I have a question regarding the Kraken 2 classifier, and maybe you would be able to let me know if I am thinking about this incorrectly. For Kraken 2, to build our own custom database, we need the following (Here is the reference):
1) Install a taxonomy (NCBI)
2) Install one or more reference libraries (we can also include our own sequences in this step using FASTA files)
3) Build the database using certain Kraken 2 command
For Kraken 2, to add other genomes for step 2, the documentation says to have sequences in FASTA or multi-FASTA files. Each sequence ID in the file(s) should also contain an NCBI accession number or an explicit assignment to a taxid. If I had my own database that has a column of strain sequences, strain names, and another column with the matching NCBI accession number, I would I be able to add these sequences to step 2 by making my own FASTA file from this information.
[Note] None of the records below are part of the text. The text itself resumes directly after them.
/-- A cold reset, DRST_GO, a function-level reset of the PF and a thermal trip reset the device, and a reset wipes it: each byte of SRAM and HBM reads zero, KID 0 has a fresh key and no other KID has one, no slot, device, key owner, window, lock, message, hire, command, cached translation or stalled access is left, and queues stand as at reset; fuses, module flash, NVMe namespaces, failed stacks, the tamper flag and the host’s memory keep what they held (R22, R23, R67, R35). The boot ROM and the monitor: a refused monitor sets ERRCODE 1 (that boot stays at stage 1 is the model’s choice: log entry 65); a valid image in the active slot runs, else a valid one in the other; with none the part is in recovery, stage 0xF0; a scrapped part halts in the ROM (R27, R28, R30, Tables 1.5 and 1.7). The watchdog resets a device whose health report is late and fails its slot if it was on trial. A life-cycle change that is forward, and to RMA only with an unlock token of Ouvain’s and the owner’s authorisation, blows the fuse, erases the NVMe namespaces and resets; any other changes nothing. A write to RCMD outside recovery, or with GO = 0, does nothing; in recovery with GO = 1 a valid image in the recovery buffer becomes slot A and the device is reset; an invalid one, or none, sets ERRCODE (which one an invalid image sets is the model’s choice: log entry 65). A health report makes Nerem serve for another minute (R25, R28, R30). That ERRCODE shows the last refusal, which the clause for two empty slots states, is deduced (log entry 12), and that a monitor refused for its rollback index alone shows 1 is the model’s choice (log entry 65). The clock of the watchdog and of the health report is the model’s choice (log entry 63); that the other slot is passed over when its failure flag is set is deduced (log entry 12), and so is what a reset keeps and zeroes beside the lists of R23 and R67 (log entry 11). -/
def Obligations.ResetsAndBoot : Prop :=
  (∀ s : State,
      let t := s.deviceReset
      (∀ i : Instr, i ∈ [Instr.coldReset, .drstGo, .pfFunctionLevelReset, .thermalTrip] → exec i s = .next t) ∧
      (∀ a, a < 2 ^ 64 → Mem.read t.mem a = Mem.blank) ∧
      (∀ a, 2 ^ 64 ≤ a → Mem.read t.mem a = Mem.read s.mem a) ∧
      (t.slots = [] ∧ t.saved = [] ∧ t.held = [] ∧ t.orphans = [] ∧ t.barriers = [] ∧ t.arrivals = [] ∧ t.spills = [] ∧ t.spawnq = [] ∧
        t.owner = [] ∧ t.keys = [(0, s.nextId)] ∧ t.windows = [] ∧ t.poison = [] ∧ t.fenced = [] ∧ t.vds = [] ∧ t.kilns = [] ∧ t.entries = [] ∧
        t.cmds = [] ∧ t.colls = [] ∧ t.rings = [] ∧ t.writebacks = [] ∧ t.locks = [] ∧ t.msgs = [] ∧ t.inboxMsgs = [] ∧ t.invals = [] ∧
        t.demands = [] ∧ t.tlb = [] ∧ t.stallq = [] ∧ t.erasing = [] ∧ t.funs = [] ∧ t.rules = [] ∧ t.queues = [] ∧ t.hashmask = [] ∧
        t.notices = [] ∧ t.spillPos = [] ∧ t.tamper = s.tamper ∧ t.update = none ∧ t.cycle = 0 ∧ t.boot.lcs = s.boot.lcs ∧ t.boot.minMonitor = s.boot.minMonitor ∧ t.boot.minNerem = s.boot.minNerem ∧
        t.boot.slotA = s.boot.slotA ∧ t.boot.slotB = s.boot.slotB ∧ t.boot.monitor = s.boot.monitor ∧ t.boot.nvme = s.boot.nvme ∧
        t.failedStacks = s.failedStacks)) ∧
  (∀ b : Boot, let r := b.rom
      let good := fun (second : Bool) => match b.slot second with
        | some i => b.accepts b.minNerem i && !(b.failed second)
        | none => false
      let monitor := b.accepts b.minMonitor b.monitor
      let choice := if good b.activeB then some b.activeB else if good (!b.activeB) then some (!b.activeB) else none
      (b.lcs = 15 → r.stage = 1 ∧ r.monitorMeasured = b.monitorMeasured) ∧
      (b.lcs ≠ 15 → if monitor then r.monitorMeasured = some b.monitor ∧
          (match choice with
            | some second => r.stage = 3 ∧ r.img = (if second then 2 else 1) ∧ r.neremMeasured = b.slot second
            | none => r.stage = 0xF0 ∧ r.neremMeasured = b.neremMeasured) ∧
          (b.slotA = none → b.slotB = none → b.failA = false → b.failB = false → r.errcode = if b.activeB then 2 else 3)
        else r.stage = 1 ∧ r.errcode = 1)) ∧
  (∀ s : State,
      (3 ≤ s.boot.stage → s.boot.stage ≤ 5 → s.boot.healthBy ≤ s.devTime → ∃ t : State, exec .watchdogReset s = .next t ∧
        t = State.deviceReset { s with boot := s.boot.missed } ∧ (s.boot.trial = true → s.boot.missed.failed s.boot.activeB = true) ∧
        (s.boot.trial = false → s.boot.missed = s.boot)) ∧
      (∀ n token owner, (lifeForward s.boot.lcs n = true → (n = 4 → Config.unlockOk token = true ∧ owner = true) →
          ∃ t : State, exec (.lifeCycleChange ⟨n, token, owner⟩) s = .next t ∧ t.boot.lcs = n ∧
            (∀ kv ∈ t.boot.nvme, kv.2 = []) ∧ t.slots = [] ∧ t.vds = []) ∧
        (lifeForward s.boot.lcs n = false → exec (.lifeCycleChange ⟨n, token, owner⟩) s = .next s) ∧
        (n = 4 → Config.unlockOk token = false ∨ owner = false → exec (.lifeCycleChange ⟨n, token, owner⟩) s = .next s)) ∧
      (∀ v, s.boot.stage ≠ 0xF0 ∨ bit v 0 = false → exec (.rcmdGo v) s = .next s) ∧
      (∀ v, s.boot.stage = 0xF0 → bit v 0 = true → ∃ t : State, exec (.rcmdGo v) s = .next t ∧
        match s.boot.recovery with
        | some img => if s.boot.accepts s.boot.minNerem img then t.boot.slotA = some img ∧ t.boot.failA = false ∧ t.boot.failB = false ∧
            t.boot.activeB = false ∧ t.slots = []
          else t.boot.slotA = s.boot.slotA ∧ t.boot.stage = 0xF0 ∧ (t.boot.errcode = 2 ∨ t.boot.errcode = 4)
        | none => t.boot.slotA = s.boot.slotA ∧ t.boot.stage = 0xF0 ∧ t.boot.errcode = 2) ∧
      (s.boot.stage = 4 ∨ s.boot.stage = 5 → s.update = none → ∃ t : State, exec .healthReport s = .next t ∧ t.boot.stage = 5 ∧
        t.boot.healthBy = s.devTime + 60000000000 ∧ t.mem = s.mem ∧ t.slots = s.slots))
Would it be possible to get Kraken 2 to classify reads that match these strains from our own custom database? (Kraken 2 documentation says that it does not classify reads at the strain level)
I suppose I'm more confused about why some tools only allow for classification to the species level when we can make your own database that provides sequences at the strain level (unless the classifier tool is not able to look up the strain information from NCBI to be able to classify the reads properly)? Please let me know if there is any gap in my understanding.
UPDATE: Kraken 2 allows for strain level if you use your own custom database as long as the kmers are unique enough to classify at the strain level.